This is a video of an Emperor Scorpion and it looks exactly like the one I have. Check it out


----------



## Stugy (Jul 1, 2017)

James Bradfield said:


> This is a video of an Emperor Scorpion and it looks exactly like the one I have. Check it out


But Asian Forest scorpions look extremely similar also :/ I think I read that the claws of Pandinus imperator and dictator are very granulated while yours is not so much, resembling Heterometrus due to that. See even in the video the claws of the scorpion are heavily granulated.

Reactions: Agree 1


----------



## Stugy (Jul 1, 2017)

But I may just be completely stupid as this is not my thing. @ArachnoDrew @RTTB Maybe you guys can shed a bit more on this?


----------



## Extensionofgreen (Jul 2, 2017)

It's not an emperor. The claws are much too smooth and not rounded enough. @Stugy is correct.

Reactions: Agree 1


----------



## RTTB (Jul 2, 2017)

It's an AFS. Good call.


----------



## ArachnoDrew (Jul 2, 2017)

I really HOPE you didn't pay the price of an emporer.... their is a big price difference. If possible see what you can do about that


----------



## Galapoheros (Jul 2, 2017)

Baby emps have smooth chela/claws and are narrow like Heterometrus adults.  However that is a Heterometrus, baby emps always have very light, almost white-light brown telsons(bulbous part of the stinger).  It's just too dark there to be an emp.

Reactions: Agree 1


----------



## darkness975 (Jul 2, 2017)

That is not a _Pandinus spp_. It's a _Heterometrus spp_. @James Bradfield


----------



## Stugy (Jul 2, 2017)

rest in pepperoni wallet if you paid Emperor price

Reactions: Like 1


----------



## James Bradfield (Jul 3, 2017)

Galapoheros said:


> Baby emps have smooth chela/claws and are narrow like Heterometrus adults.  However that is a Heterometrus, baby emps always have very light, almost white-light brown telsons(bulbous part of the stinger).  It's just too dark there to be an emp.

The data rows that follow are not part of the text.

-- ==== Sys2Proof/Laws/Frames.lean ====
section
/-! SUPPORT. What each shared operation leaves alone: one lemma per operation, by `SameBut`. A proof cites these and reads a field
off the lemma, and unfolds no operation. -/

-- Many short proofs at once would ask for a thread each; one after another they fit the stack limit.
set_option Elab.async false

namespace Sys2Proof.Machine

/-! ### Putting frames together -/

theorem SameBut.refl (ps : List Part) (s : State) : SameBut ps s s := by constructor <;> intros <;> rfl

theorem SameBut.trans {ps : List Part} {s t u : State} (h : SameBut ps s t) (h' : SameBut ps t u) : SameBut ps s u where
  trk p := (h'.trk p).trans (h.trk p)
  saq p := (h'.saq p).trans (h.saq p)
  flx p := (h'.flx p).trans (h.flx p)
  znc p := (h'.znc p).trans (h.znc p)
  pot p := (h'.pot p).trans (h.pot p)
  exm p := (h'.exm p).trans (h.exm p)
  aim p := (h'.aim p).trans (h.aim p)
  lmc p := (h'.lmc p).trans (h.lmc p)
  links p := (h'.links p).trans (h.links p)
  rtr p := (h'.rtr p).trans (h.rtr p)
  posted p := (h'.posted p).trans (h.posted p)
  clock := h'.clock.trans h.clock
  resetPin := h'.resetPin.trans h.resetPin
  pending := h'.pending.trans h.pending
  freeCount := h'.freeCount.trans h.freeCount

/-- A frame that lists more parts says less. -/
theorem SameBut.mono {ps qs : List Part} {s t : State} (h : SameBut ps s t) (sub : ∀ p ∈ ps, p ∈ qs := by decide) :
    SameBut qs s t where
  trk p := h.trk (fun i => p (sub _ i))
  saq p := h.saq (fun i => p (sub _ i))
  flx p := h.flx (fun i => p (sub _ i))
  znc p := h.znc (fun i => p (sub _ i))
  pot p := h.pot (fun i => p (sub _ i))
  exm p := h.exm (fun i => p (sub _ i))
  aim p := h.aim (fun i => p (sub _ i))
  lmc p := h.lmc (fun i => p (sub _ i))
  links p := h.links (fun i => p (sub _ i))
  rtr p := h.rtr (fun i => p (sub _ i))
  posted p := h.posted (fun i => p (sub _ i))
  clock := h.clock
  resetPin := h.resetPin
  pending := h.pending
  freeCount := h.freeCount

/-- One operation after another. -/
theorem SameBut.after {ps qs rs : List Part} {s t u : State} (h : SameBut ps s t) (h' : SameBut qs t u)
    (sub : ∀ p ∈ ps, p ∈ rs := by decide) (sub' : ∀ p ∈ qs, p ∈ rs := by decide) : SameBut rs s u :=
  (h.mono sub).trans (h'.mono sub')

theorem SameBut.ite {ps : List Part} {c : Prop} [Decidable c] {s t u : State} (h : SameBut ps s t) (h' : SameBut ps s u) :
    SameBut ps s (if c then t else u) := by
  split <;> assumption

/-! ### The setters -/

variable (s : State)

theorem setTrk_frame (x : Trk) : SameBut [.trk] s (s.setTrk x) := by constructor <;> simp
theorem setSaq_frame (x : Saq) : SameBut [.saq] s (s.setSaq x) := by constructor <;> simp
theorem setFlx_frame (x : Flx) : SameBut [.flx] s (s.setFlx x) := by constructor <;> simp
theorem setZnc_frame (x : Znc) : SameBut [.znc] s (s.setZnc x) := by constructor <;> simp
theorem setPot_frame (x : Pot) : SameBut [.pot] s (s.setPot x) := by constructor <;> simp
theorem setExm_frame (x : Exm) : SameBut [.exm] s (s.setExm x) := by constructor <;> simp
theorem setAim_frame (x : Aim) : SameBut [.aim] s (s.setAim x) := by constructor <;> simp
theorem setLmc_frame (x : Lmc) : SameBut [.lmc] s (s.setLmc x) := by constructor <;> simp
theorem setLinks_frame (x : PerLink LinkState) : SameBut [.links] s (s.setLinks x) := by constructor <;> simp
theorem setRtr_frame (x : Rtr) : SameBut [.rtr] s (s.setRtr x) := by constructor <;> simp
theorem post_frame (cs : List Instr) : SameBut [.posted] s (s.post cs) := by constructor <;> simp
theorem taken_frame (c : Instr) : SameBut [.posted] s (s.taken c) := by constructor <;> simp
theorem raiseAlarm_frame (i : AlarmId) : SameBut [.posted] s (s.raiseAlarm i) := by constructor <;> simp
theorem endAlarm_frame (i : AlarmId) : SameBut [.posted] s (s.endAlarm i) := by constructor <;> simp
theorem event_frame (e : Event) : SameBut [.links] s (s.event e) := by constructor <;> simp
theorem updateBoard_frame (q : Nat) (f : BoardRecord → BoardRecord) : SameBut [.trk] s (s.updateBoard q f) := by
  constructor <;> simp
theorem setCell_frame (v : Valve) (o : CellOutcome) : SameBut [.flx] s (s.setCell v o) := by constructor <;> simp
theorem setBank_frame (b : BankId) (x : Bank) : SameBut [.lmc] s (s.setBank b x) := by constructor <;> simp
theorem setLink_frame (l : Link) (k : LinkState) : SameBut [.links] s (s.setLink l k) := by constructor <;> simp
theorem receiverToHunt_frame (l : Link) : SameBut [.links] s (s.receiverToHunt l) := by constructor <;> simp
theorem reply_frame (l : Link) (kind : Byte) (st : Status) (body : List Byte) :
    SameBut [.links] s (s.reply l kind st body) := by
  constructor <;> simp

theorem owe_frame (l : Link) (kind : Byte) (st : Status) : SameBut [.links] s (s.owe l kind st) :=
  (setLink_frame s _ _).ite (.refl _ s)

theorem frameAccepted_frame (l : Link) : SameBut [.posted] s (s.frameAccepted l) := (post_frame s _).ite (.refl _ s)

theorem received_frame (l : Link) : SameBut [.links, .posted] s (s.received l) :=
  (receiverToHunt_frame s l).after (frameAccepted_frame _ l)
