/-- A target that moves the wave is noted and the new state is entered. -/
theorem evalWaveOn_moves (m : LineMode) (e : WaveEffect) (t : WaveTarget)
    (h : t = waveTarget m e s.pot.isReady (s.pot.schedule.head?.map (·.decision))) (hw : waveMove s.pot.wave t ≠ s.pot.wave) :
    s.evalWaveOn m e = (s.setPot { s.pot with target := t }).enterWave (waveMove s.pot.wave t) := by
  subst h; simp [State.evalWaveOn, hw]

theorem setHeat_same (m : LineMode) (r : PotRec) (h : (s.pot.heat.state == .ready) = (r.state == .ready)) :
    s.setHeat m r = s.setPot { s.pot with heat := r } := by simp [State.setHeat, h]

/-- The fields of the pot's record that no evaluation of the feeder or the wave writes. -/
structure SamePot (p q : Pot) : Prop where
  heat     : q.heat = p.heat
  items    : q.items = p.items
  schedule : q.schedule = p.schedule
  onWave   : q.onWave = p.onWave
  solder   : q.solderOcc = p.solderOcc

theorem SamePot.refl (p : Pot) : SamePot p p := ⟨rfl, rfl, rfl, rfl, rfl⟩

theorem SamePot.trans {p q r : Pot} (h : SamePot p q) (h' : SamePot q r) : SamePot p r :=
  ⟨h'.heat.trans h.heat, h'.items.trans h.items, h'.schedule.trans h.schedule, h'.onWave.trans h.onWave,
    h'.solder.trans h.solder⟩

theorem enterWave_same (w : WaveState) : SamePot s.pot (s.enterWave w).pot := by
  rw [enterWave_pot]; exact ⟨rfl, rfl, rfl, rfl, rfl⟩

theorem evalWaveOn_same (m : LineMode) (e : WaveEffect) : SamePot s.pot (s.evalWaveOn m e).pot := by
  unfold State.evalWaveOn; simp only; split
  · exact ⟨rfl, rfl, rfl, rfl, rfl⟩
  · refine SamePot.trans ?_ (enterWave_same _ _); exact ⟨rfl, rfl, rfl, rfl, rfl⟩

theorem evalFeeder_same : SamePot s.pot s.evalFeeder.pot := by rw [evalFeeder_pot]; exact ⟨rfl, rfl, rfl, rfl, rfl⟩

theorem updateWaveBank_same : SamePot s.pot s.updateWaveBank.pot := by
  unfold State.updateWaveBank; simp only; split
  · refine SamePot.trans ?_ (enterWave_same _ _); exact ⟨rfl, rfl, rfl, rfl, rfl⟩
  · exact .refl _

@[simp] theorem setHeat_heat (m : LineMode) (r : PotRec) : (s.setHeat m r).pot.heat = r := by
  unfold State.setHeat; simp only; split
  · rfl
  · rw [(evalWaveOn_same _ _ _).heat, (evalFeeder_same _).heat]; rfl

theorem evalWaveOn_wave (m : LineMode) (e : WaveEffect) : ∀ t,
    t = waveTarget m e s.pot.isReady (s.pot.schedule.head?.map (·.decision)) →
    (s.evalWaveOn m e).pot.target = t ∧ (s.evalWaveOn m e).pot.wave = waveMove s.pot.wave t ∧
      (s.evalWaveOn m e).pot.waveBank = s.pot.waveBank ∧ (s.evalWaveOn m e).pot.feeder = s.pot.feeder := by
  intro t h
  by_cases hw : waveMove s.pot.wave t = s.pot.wave
  · rw [evalWaveOn_stays s m e t h hw]; exact ⟨rfl, hw.symm, rfl, rfl⟩
  · rw [evalWaveOn_moves s m e t h hw, enterWave_pot]; exact ⟨rfl, rfl, rfl, rfl⟩

/-- Moving twice to one target is moving once. -/
theorem waveMove_waveMove (w : WaveState) (t : WaveTarget) : waveMove (waveMove w t) t = waveMove w t := by
  cases w <;> cases t <;> rfl

theorem noteOccupancy_pot : s.noteOccupancy.pot = { s.pot with solderOcc := s.pot.solderOnWave } := by
  unfold State.noteOccupancy; simp only; split
  · next h => rw [h]
  · rfl

theorem noteOccupancy_posted : s.noteOccupancy.posted = s.posted ++
    (if s.pot.solderOnWave = s.pot.solderOcc then [] else [.solderOccupancyArrival s.pot.solderOnWave]) := by
  unfold State.noteOccupancy; simp only; split <;> simp

/-- The wave bank, the wave and the target after the comparison of the banks (R111). -/
theorem updateWaveBank_wave :
    s.updateWaveBank.pot.waveBank =
      (if ∀ e ∈ s.pot.schedule, e.bank ≠ s.pot.waveBank then s.lmc.active else s.pot.waveBank) ∧
    s.updateWaveBank.pot.wave =
      (if s.updateWaveBank.pot.waveBank = s.pot.waveBank then s.pot.wave else waveAgain s.pot.wave) ∧
    s.updateWaveBank.pot.target = s.pot.target := by
  unfold State.updateWaveBank
  by_cases ha : s.pot.waveBank = s.lmc.active
  · simp [ha]
  · by_cases hs : ∀ e ∈ s.pot.schedule, e.bank ≠ s.pot.waveBank
    · have hs' : (s.pot.schedule.all fun e => decide (e.bank ≠ s.pot.waveBank)) = true := by simpa using hs
      simp only [ne_eq, ha, not_false_eq_true, true_and, hs', if_true, enterWave_pot, setPot_pot]
      have ha' : ¬s.lmc.active = s.pot.waveBank := fun e => ha e.symm
      simp only [if_pos hs, if_neg ha', and_self]
    · have hs' : ¬(s.pot.schedule.all fun e => decide (e.bank ≠ s.pot.waveBank)) = true := by simpa using hs
      have hb : ¬(s.pot.waveBank ≠ s.lmc.active ∧ (s.pot.schedule.all fun e => decide (e.bank ≠ s.pot.waveBank)) = true) :=
        fun h => hs' h.2
      simp only [if_neg hb, if_neg hs, if_true, and_self]

/-! ### Extraction -/

theorem driveFan_exm (f : Fan) (on : Bool) : (s.driveFan f on).exm =
    if s.exm.outputs.fan f = on then s.exm
    else { s.exm with
      outputs := s.exm.outputs.setFan f on,
      fanTimers := s.exm.fanTimers.setFan f (if on && s.saq.notTurning f then .start Config.fanFaultMs else .stopped) } := by
  unfold State.driveFan; split <;> rfl

@[simp] theorem driveFan_posted (f : Fan) (on : Bool) : (s.driveFan f on).posted = s.posted :=
  (driveFan_frame s f on).posted (by decide)
@[simp] theorem driveFan_saq (f : Fan) (on : Bool) : (s.driveFan f on).saq = s.saq := (driveFan_frame s f on).saq (by decide)
@[simp] theorem driveFan_links (f : Fan) (on : Bool) : (s.driveFan f on).links = s.links :=
  (driveFan_frame s f on).links (by decide)
@[simp] theorem driveFan_clock (f : Fan) (on : Bool) : (s.driveFan f on).clock = s.clock := (driveFan_frame s f on).clock

/-! ### Alarms -/

@[simp] theorem aimBecomes_aim (a : Aim) : (s.aimBecomes a).aim = { a with waveEffect := a.nextWaveEffect } := by
  simp only [State.aimBecomes, (noteInhibit_frame _ _ _ _).aim (by decide), (noteWave_frame _ _ _).aim (by decide), setAim_aim]

/-- R151: the copies that one inhibit's re-evaluation makes. -/
theorem noteInhibit_link (b a : Aim) (n : Inhibit) (l : Link) : (s.noteInhibit b a n).link l =
    if b.inhibitActive n = a.inhibitActive n then s.link l
    else (s.link l).copyEvent ⟨s.clock, .inhibitChanged n (inhibitState (a.inhibitActive n)) (a.asserted.get n)⟩ := by
  unfold State.noteInhibit; split
  · rfl
  · cases l <;> rfl

/-- R151: the copies that a change of the WAVE effect state makes. -/
theorem noteWave_link (b a : Aim) (l : Link) : (s.noteWave b a).link l =
    if b.waveEffect = a.waveEffect then s.link l
    else (s.link l).copyEvent ⟨s.clock, .inhibitChanged .wave a.waveEffect a.asserted.wave⟩ := by
  unfold State.noteWave; split
  · rfl
  · cases l <;> rfl

/-- A record whose state changes: ALARM_CHANGED, then AIM takes on the record, then an entry into IDLE is handed on. -/
theorem setRecord_of_ne {i : AlarmId} {r : AlarmRecord} (c : RecordCause) (h : s.aim.records[i].state ≠ r.state) :
    s.setRecord i r c =
      ((s.event (.alarmChanged i s.aim.records[i].state r.state c r.count)).aimBecomes
        { s.aim with records := s.aim.records.set i r }).post (recordIdleArrivals i s.aim.records[i].state r.state) :=
  if_neg h

/-- A record whose state stays is replaced, and nothing else happens. -/
theorem setRecord_of_eq {i : AlarmId} {r : AlarmRecord} (c : RecordCause) (h : s.aim.records[i].state = r.state) :
    s.setRecord i r c = s.setAim { s.aim with records := s.aim.records.set i r } :=
  if_pos h

theorem setRecord_records (i : AlarmId) (r : AlarmRecord) (c : RecordCause) :
    (s.setRecord i r c).aim.records = s.aim.records.set i r := by
  unfold State.setRecord; simp only; split
  · rfl
  · simp

/-! ### Zones -/

theorem setZone_zones (z : Zone) (r : ZoneRec) : (s.setZone z r).znc = { s.znc with zones := s.znc.zones.set z r } := rfl

theorem forZones_zones (f : Zone → ZoneRec → ZoneRec) : (s.forZones f).znc =
    { s.znc with zones := ⟨f .z1 s.znc.zones.z1, f .z2 s.znc.zones.z2, f .z3 s.znc.zones.z3⟩ } := rfl

theorem forZones_posted (f : Zone → ZoneRec → ZoneRec) : (s.forZones f).posted = s.posted ++
    ([Zone.z1, .z2, .z3].flatMap fun z =>
      zoneReadiness z (s.znc.zones.get z).state (f z (s.znc.zones.get z)).state) := by
  simp [State.forZones, State.setZone, PerZone.get, PerZone.set]

/-! ### Track -/

theorem removeMismatch_posted (k : MismatchCause) : (s.removeMismatch k).posted = s.posted ++
    (if s.trk.mismatch.get k = true ∧ (s.trk.mismatch.set k false).isEmpty = true then [.alarmEnd Alarm.trackMismatch]
      else []) := by
  unfold State.removeMismatch; split
  · next h =>
    simp only [h, true_and]
    split <;> simp [State.endAlarm]
  · next h => simp [h]

theorem endStall_posted : s.endStall.posted = s.posted ++
    (if s.trk.stallPresent = true then [.alarmEnd Alarm.conveyorStall] else []) := by
  unfold State.endStall; split <;> simp [State.endAlarm]

theorem removeMismatch_trk (k : MismatchCause) :
    (s.removeMismatch k).trk = { s.trk with mismatch := s.trk.mismatch.set k false } := by
  unfold State.removeMismatch; split
  · simp only; split <;> rfl
  · next h =>
    have : s.trk.mismatch.set k false = s.trk.mismatch := by
      rcases hm : s.trk.mismatch with ⟨a, b, c⟩
      cases k <;> simp_all [MismatchCauses.get, MismatchCauses.set]
    rw [this]

theorem endStall_trk : s.endStall.trk = { s.trk with stallPresent := false } := by
  unfold State.endStall; split
  · rfl
  · next h =>
    have : s.trk.stallPresent = false := by simpa using h
    rw [← this]
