theorem validateBank_frame : SameBut [.lmc] s s.validateBank.state := by
  unfold State.validateBank
  dsimp only
  repeat' split
  all_goals first | exact .refl _ s | exact setBank_frame s _ _

theorem swapBank_frame : SameBut [.lmc, .links, .posted] s s.swapBank.state := by
  unfold State.swapBank
  split
  all_goals try exact .refl _ s
  · rename_i h
    split
    · exact startChangeover_frame s (by simp [h])
    · exact .refl _ s
  all_goals
    split
    · exact swapBanks_frame s _
    · exact .refl _ s

theorem cancelSwap_frame : SameBut [.lmc, .links, .posted] s s.cancelSwap.state := by
  unfold State.cancelSwap
  split
  · exact .refl _ s
  · rename_i h
    split
    · exact changeMode_frame_of_ne s _ _ _ (by intro e; exact h (by simp [e]))
    · exact .refl _ s

theorem warmupRequest_frame (taken : LineMode → Bool) (k : Byte) (h : taken .maintenance = false) :
    SameBut [.lmc, .links, .posted] s (s.warmupRequest taken k).state := by
  unfold State.warmupRequest
  split
  · exact .refl _ s
  · rename_i g
    split
    · exact .refl _ s
    · split
      · exact .refl _ s
      · exact enterWarmup_frame s _ (by intro e; exact g (by rw [e]; exact h))

theorem stopRequest_frame : SameBut [.lmc, .links, .posted] s s.stopRequest.state := by
  unfold State.stopRequest
  split
  · rename_i h
    dsimp only
    have a := changeMode_frame_of_ne s .drain .none (.request 0x0E) (by simp [h])
    show SameBut _ s (if _ then _ else _)
    split
    · exact a.trans (changeMode_frame_of_ne _ _ _ _ (by simp))
    · exact a
  all_goals exact .refl _ s

theorem stopHeat_frame : SameBut [.lmc, .links, .posted] s s.stopHeat.state := by
  unfold State.stopHeat
  split
  · rename_i h
    exact changeMode_frame_of_ne s _ _ _ (by intro e; rw [e] at h; simp [takesStopHeat] at h)
  · exact .refl _ s

theorem enterMaintenance_frame : SameBut [.lmc, .links, .posted] s s.enterMaintenance.state := by
  unfold State.enterMaintenance
  split
  · rename_i h
    exact changeMode_frame_of_ne s _ _ _ (by simp [h])
  · exact .refl _ s

theorem leaveMaintenance_frame : SameBut [.saq, .lmc, .links, .posted] s s.leaveMaintenance.state := by
  unfold State.leaveMaintenance
  dsimp only
  split
  · exact (changeMode_frame s _ _ _).after (setLmc_frame _ _)
  · exact .refl _ s

theorem forceSafe_frame : SameBut [.lmc, .links, .posted] s s.forceSafe.state := demandSafe_frame s _

theorem releaseSafe_frame : SameBut [.lmc, .links, .posted] s s.releaseSafe.state := by
  unfold State.releaseSafe
  split
  · exact .refl _ s
  · rename_i h
    split
    · exact .refl _ s
    · exact changeMode_frame_of_ne s _ _ _ (by intro e; exact h (by simp [e]))

theorem supervise_frame (w : Nat) : SameBut [.lmc] s (s.supervise w).state := by
  unfold State.supervise
  split
  · exact .refl _ s
  · exact setLmc_frame s _

theorem forceSignalChannel_frame (n v : Nat) : SameBut [.saq] s (s.forceSignalChannel n v).state := by
  unfold State.forceSignalChannel
  repeat' split
  all_goals first | exact .refl _ s | exact forceChannel_frame s _ _

theorem forceSignalContact_frame (n : Nat) (v : ContactLevel) :
    SameBut [.saq, .posted] s (s.forceSignalContact n v).state := by
  unfold State.forceSignalContact
  repeat' split
  all_goals first | exact .refl _ s | exact forceContact_frame s _ _

theorem releaseForce_frame (t : ReleaseTarget) : SameBut [.saq, .posted] s (s.releaseForce t).state := by
  unfold State.releaseForce
  split
  · exact .refl _ s
  · split
    · rw [done_state]
      exact endForces_frame s
    · split
      · exact .refl _ s
      · exact (forceChannel_frame s _ _).mono
    · split
      · exact .refl _ s
      · exact forceContact_frame s _ _

theorem clearTrack_frame : SameBut [.trk, .flx, .pot, .links, .posted] s s.clearTrack.state := by
  unfold State.clearTrack
  split
  · exact .refl _ s
  · split
    · exact .refl _ s
    · have h := clearBoards_frame s.trk.table.length s
      generalize s.clearBoards s.trk.table.length = u at h ⊢
      exact h.trans (((setTrk_frame u _).after (removeMismatch_frame _ _) : SameBut [.trk, .posted] _ _).after
        (evalReady_frame _))

theorem refill_frame (k n : Nat) : SameBut [.flx, .rtr, .posted] s (s.refill k n).state := by
  unfold State.refill
  dsimp only
  split
  · exact .refl _ s
  · split
    · exact .refl _ s
    · split
      · exact .refl _ s
      · exact ((setAmount_frame s _ _).after (clearFailedDraw_frame _) : SameBut [.flx, .rtr, .posted] _ _).after
          (setRtr_frame _ _)
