theorem treatCell_boards (q : Nat) (a : SprayAction) : BoardsChanged s.trk (s.treatCell q a).trk := by
  have hdraw : (s.draw a.dose).1.trk = s.trk := (draw_frame s a.dose).trk (by decide)
  unfold State.treatCell
  dsimp only
  split
  · exact .refl _
  · split
    · exact updateBoard_boards s q fun _ => rfl
    · split
      · exact updateBoard_boards s q fun _ => rfl
      · split
        · exact hdraw ▸ updateBoard_boards (s.draw a.dose).1 q fun _ => rfl
        · exact hdraw ▸ updateBoard_boards (s.draw a.dose).1 q fun _ => rfl

theorem applyCell_boards (b : BoardRecord) (n : Nat) : BoardsChanged s.trk (s.applyCell b n).trk := by
  unfold State.applyCell
  dsimp only
  split <;> exact treatCell_boards (s.setFlx _) _ _

theorem nozzleReached_boards (q : Nat) (l : Option Nat) : BoardsChanged s.trk (s.nozzleReached q l).trk := by
  unfold State.nozzleReached
  split
  · exact .refl _
  · split
    · exact updateBoard_boards s q fun _ => rfl
    · refine BoardsChanged.trans ?_ (applyCell_boards _ _ _)
      exact updateBoard_boards s q fun _ => rfl

theorem cellBoundary_boards (q n : Nat) : BoardsChanged s.trk (s.cellBoundary q n).trk := by
  unfold State.cellBoundary
  split
  · split
    · exact .refl _
    · exact applyCell_boards s _ _
  · exact .refl _

theorem nozzleCleared_boards (q : Nat) : BoardsChanged s.trk (s.nozzleCleared q).trk :=
  .ite (updateBoard_boards s q fun _ => rfl) (.refl _)

theorem cutSpray_boards (o : CellOutcome) : BoardsChanged s.trk (s.cutSpray o).trk := by
  unfold State.cutSpray
  dsimp only
  split
  · split
    · exact updateBoard_boards (s.setCell .closed o) _ fun _ => rfl
    · exact .refl _
  · exact .refl _

theorem sprayChange_boards (a : Bool) : BoardsChanged s.trk (s.sprayChange a).trk :=
  .ite (cutSpray_boards _ _) (.refl _)

theorem flxMode_boards (m : LineMode) : BoardsChanged s.trk (s.flxMode m).trk := .ite (.refl _) (cutSpray_boards _ _)

theorem removeSprayed_boards (q : Nat) : BoardsChanged s.trk (s.removeSprayed q).trk :=
  .ite (updateBoard_boards s q fun _ => rfl) (.refl _)

theorem pressureSample_boards (v : Nat) (r : ReportedState) : BoardsChanged s.trk (s.pressureSample v r).trk := by
  unfold State.pressureSample
  refine .ite (.ite ?_ ?_) (.refl _)
  · have hraised {u : State} (hu : u.trk = s.trk) (q : Nat) : BoardsChanged s.trk
        (u.updateBoard q fun b => { b with marks := { b.marks with lowPressure := true } }).trk :=
      hu ▸ updateBoard_boards u q fun _ => rfl
    unfold State.lowPressure
    dsimp only
    split
    · exact .refl _
    · split
      · exact hraised (by split <;> rfl) _
      · exact .of_eq (by split <;> rfl)
  · exact .of_eq ((goodPressure_frame s).trk (by decide))

theorem enterWave_boards (w : WaveState) : BoardsChanged s.trk (s.enterWave w).trk := by
  rw [enterWave_trk]
  exact .map _ fun b => by split <;> rfl

theorem evalWaveOn_boards (m : LineMode) (e : WaveEffect) : BoardsChanged s.trk (s.evalWaveOn m e).trk := by
  unfold State.evalWaveOn
  dsimp only
  split
  · exact .refl _
  · exact enterWave_boards (s.setPot _) _

theorem updateWaveBank_boards : BoardsChanged s.trk s.updateWaveBank.trk :=
  .ite (enterWave_boards (s.setPot _) _) (.refl _)

theorem noteOccupancy_boards : BoardsChanged s.trk s.noteOccupancy.trk := .of_eq ((noteOccupancy_frame s).trk (by decide))

theorem appendSchedule_boards (e : ScheduleEntry) : BoardsChanged s.trk (s.appendSchedule e).trk := by
  have happended := noteOccupancy_boards (s.setPot { s.pot with schedule := s.pot.schedule ++ [e] })
  unfold State.appendSchedule
  dsimp only
  split
  · exact .trans happended (.trans (evalWaveOn_boards _ _ _) (updateWaveBank_boards _))
  · exact happended

theorem leaveWave_boards (q : Nat) : BoardsChanged s.trk (s.leaveWave q).trk := by
  have hleft := noteOccupancy_boards (s.setPot { s.pot with
    schedule := s.pot.schedule.filter (fun e => e.seq != q), onWave := s.pot.onWave.filter (fun p => p != q) })
  unfold State.leaveWave
  dsimp only
  split
  · split
    · exact .trans hleft (updateWaveBank_boards _)
    · exact .trans hleft (.trans (evalWaveOn_boards _ _ _) (updateWaveBank_boards _))
  · exact hleft
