-- ==== Sys2Proof/Machine/Extract.lean ====
section
/-! DEFINITION. The bit-field extractor (43_field_extraction R160 to R172): exact numbers, before any check. -/

namespace Sys2Proof.Machine

/-- The extracted fields (43_field_extraction R172). -/
structure Fields where
  ant : Bool
  tchg : Bool
  summer : Int
  minute : Nat
  hour : Nat
  day : Nat
  weekday : Nat
  month : Nat
  year : Nat
  deriving DecidableEq, Repr

/-- The summer-time value, -1 to 2: t[17] has weight 2, t[18] weight 1 (43_field_extraction R165; decision D8). -/
def summerOf (t : Telegram) : Int := (nib false false (bitAt t 17) (bitAt t 18) : Int) - 1

/-- `Extract(t)` (43_field_extraction R172): no check, no failure. Bits 1 to 14 and 19 are not read (R161). -/
def extract (t : Telegram) : Fields where
  ant := bitAt t 15
  tchg := bitAt t 16
  summer := summerOf t
  minute := twoDigits (groupValue t 21 24) (groupValue t 25 27)
  hour := twoDigits (groupValue t 29 32) (groupValue t 33 34)
  day := twoDigits (groupValue t 36 39) (groupValue t 40 41)
  weekday := groupValue t 42 44
  month := twoDigits (groupValue t 45 48) (groupValue t 49 49)
  year := twoDigits (groupValue t 50 53) (groupValue t 54 57)

/-- The TIME register of a successful DECODE; SUMMER is tc_8 (45_decode_and_control R210 step 9, 10_state R29). -/
def Fields.time (f : Fields) : TimeReg where
  minute := BitVec.ofNat 7 f.minute
  hour := BitVec.ofNat 6 f.hour
  ant := f.ant
  tchg := f.tchg
  summer := BitVec.ofInt 8 f.summer

/-- The DATE register of a successful DECODE (45_decode_and_control R210 step 9, 10_state R30). -/
def Fields.date (f : Fields) : DateReg where
  day := BitVec.ofNat 6 f.day
  wday := BitVec.ofNat 3 f.weekday
  month := BitVec.ofNat 5 f.month
  year := BitVec.ofNat 8 f.year

end Sys2Proof.Machine
end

The very tip of the balb on the stinger does go a very light color when it molted the stinger was very light compared to the rest of the tail.


----------



## darkness975 (Jul 3, 2017)

James Bradfield said:


> The very tip of the balb on the stinger does go a very light color when it molted the stinger was very light compared to the rest of the tail.


_Pandinus spp. _and _Heterometrus spp. _look similar when younger but as they grow they start to show differences in their characteristics that distinguish the two.


----------



## James Bradfield (Jul 3, 2017)

darkness975 said:


> _Pandinus spp. _and _Heterometrus spp. _look similar when younger but as they grow they start to show differences in their characteristics that distinguish the two.


This picture is a very close up picture. This Scorpion is a very young scorpion and there is no telling the two apart. Today I brought the scorpion back to the breeder and showed them that every one on this forum is saying it's a "Asain Forest Scorpion", and they showed me the parents on site which was definitely a "Emperor Scorpion" by the size of it's claws. I am 100% convinced now that it is indeed an Emperor Scorpion after seeing the parents.


----------



## darkness975 (Jul 3, 2017)

James Bradfield said:


> This picture is a very close up picture. This Scorpion is a very young scorpion and there is no telling the two apart. Today I brought the scorpion back to the breeder and showed them that every one on this forum is saying it's a "Asain Forest Scorpion", and they showed me the parents on site which was definitely a "Emperor Scorpion" by the size of it's claws. I am 100% convinced now that it is indeed an Emperor Scorpion after seeing the parents.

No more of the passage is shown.